• _THE TASK_:
Start at the line below containing "exactly if it" and stop at the line containing "decide (w = w') &&". Repeat every line of that stretch exactly, and nothing outside it.

• _DATA SHOWN_:
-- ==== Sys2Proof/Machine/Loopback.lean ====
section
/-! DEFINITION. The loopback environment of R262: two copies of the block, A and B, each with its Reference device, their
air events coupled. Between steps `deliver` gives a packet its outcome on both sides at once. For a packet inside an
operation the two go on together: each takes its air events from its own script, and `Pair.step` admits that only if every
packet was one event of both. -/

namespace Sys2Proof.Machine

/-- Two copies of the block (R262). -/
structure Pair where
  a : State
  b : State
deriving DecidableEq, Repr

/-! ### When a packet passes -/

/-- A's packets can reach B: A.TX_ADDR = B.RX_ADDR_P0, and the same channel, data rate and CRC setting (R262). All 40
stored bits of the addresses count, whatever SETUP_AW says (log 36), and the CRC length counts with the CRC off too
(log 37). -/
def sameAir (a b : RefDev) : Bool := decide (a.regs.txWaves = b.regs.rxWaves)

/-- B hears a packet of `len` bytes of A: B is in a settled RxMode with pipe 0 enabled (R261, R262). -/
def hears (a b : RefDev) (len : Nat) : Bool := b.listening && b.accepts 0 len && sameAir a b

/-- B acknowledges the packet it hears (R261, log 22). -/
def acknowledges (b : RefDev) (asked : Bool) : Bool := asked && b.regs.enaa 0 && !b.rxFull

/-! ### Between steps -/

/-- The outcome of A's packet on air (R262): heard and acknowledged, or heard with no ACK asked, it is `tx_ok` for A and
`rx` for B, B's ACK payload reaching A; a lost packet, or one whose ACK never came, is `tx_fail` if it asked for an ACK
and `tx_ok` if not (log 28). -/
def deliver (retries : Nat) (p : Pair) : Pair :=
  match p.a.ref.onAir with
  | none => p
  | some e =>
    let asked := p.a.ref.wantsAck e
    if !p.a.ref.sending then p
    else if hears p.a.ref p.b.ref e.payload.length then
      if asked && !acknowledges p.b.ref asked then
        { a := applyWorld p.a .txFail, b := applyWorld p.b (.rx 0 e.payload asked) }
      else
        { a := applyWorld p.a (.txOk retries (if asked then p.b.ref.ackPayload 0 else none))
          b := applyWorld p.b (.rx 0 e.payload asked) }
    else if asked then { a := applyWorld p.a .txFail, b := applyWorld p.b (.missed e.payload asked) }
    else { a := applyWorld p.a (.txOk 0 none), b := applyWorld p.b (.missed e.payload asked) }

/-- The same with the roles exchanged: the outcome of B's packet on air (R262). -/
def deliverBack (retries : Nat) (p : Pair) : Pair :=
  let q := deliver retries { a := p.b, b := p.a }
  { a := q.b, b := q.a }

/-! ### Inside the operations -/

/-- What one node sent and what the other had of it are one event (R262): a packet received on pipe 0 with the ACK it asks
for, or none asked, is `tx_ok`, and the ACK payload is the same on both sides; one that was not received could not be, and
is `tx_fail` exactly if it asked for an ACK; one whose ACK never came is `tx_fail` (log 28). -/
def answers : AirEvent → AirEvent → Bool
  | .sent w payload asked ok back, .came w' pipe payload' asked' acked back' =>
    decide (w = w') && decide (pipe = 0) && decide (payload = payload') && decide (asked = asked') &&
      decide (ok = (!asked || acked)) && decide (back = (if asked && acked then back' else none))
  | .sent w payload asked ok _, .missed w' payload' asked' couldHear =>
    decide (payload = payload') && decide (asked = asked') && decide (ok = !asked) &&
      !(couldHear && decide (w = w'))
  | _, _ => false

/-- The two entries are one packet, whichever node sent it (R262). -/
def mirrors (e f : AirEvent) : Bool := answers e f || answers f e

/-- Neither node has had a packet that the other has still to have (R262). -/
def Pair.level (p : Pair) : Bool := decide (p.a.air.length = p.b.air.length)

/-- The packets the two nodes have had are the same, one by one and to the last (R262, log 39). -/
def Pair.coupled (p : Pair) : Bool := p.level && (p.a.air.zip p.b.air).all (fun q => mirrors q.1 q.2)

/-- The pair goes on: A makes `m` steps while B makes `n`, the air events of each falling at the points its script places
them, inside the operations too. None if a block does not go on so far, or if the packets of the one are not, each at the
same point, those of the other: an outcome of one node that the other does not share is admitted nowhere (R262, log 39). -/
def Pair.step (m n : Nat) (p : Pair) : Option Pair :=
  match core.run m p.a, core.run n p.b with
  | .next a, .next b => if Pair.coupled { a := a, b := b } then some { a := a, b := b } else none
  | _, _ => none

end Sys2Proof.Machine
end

• _RESPONSE FOR THIS EXERCISE_:
is `tx_fail` exactly if it asked for an ACK; one whose ACK never came is `tx_fail` (log 28). -/
def answers : AirEvent → AirEvent → Bool
  | .sent w payload asked ok back, .came w' pipe payload' asked' acked back' =>
    decide (w = w') && decide (pipe = 0) && decide (payload = payload') && decide (asked = asked') &&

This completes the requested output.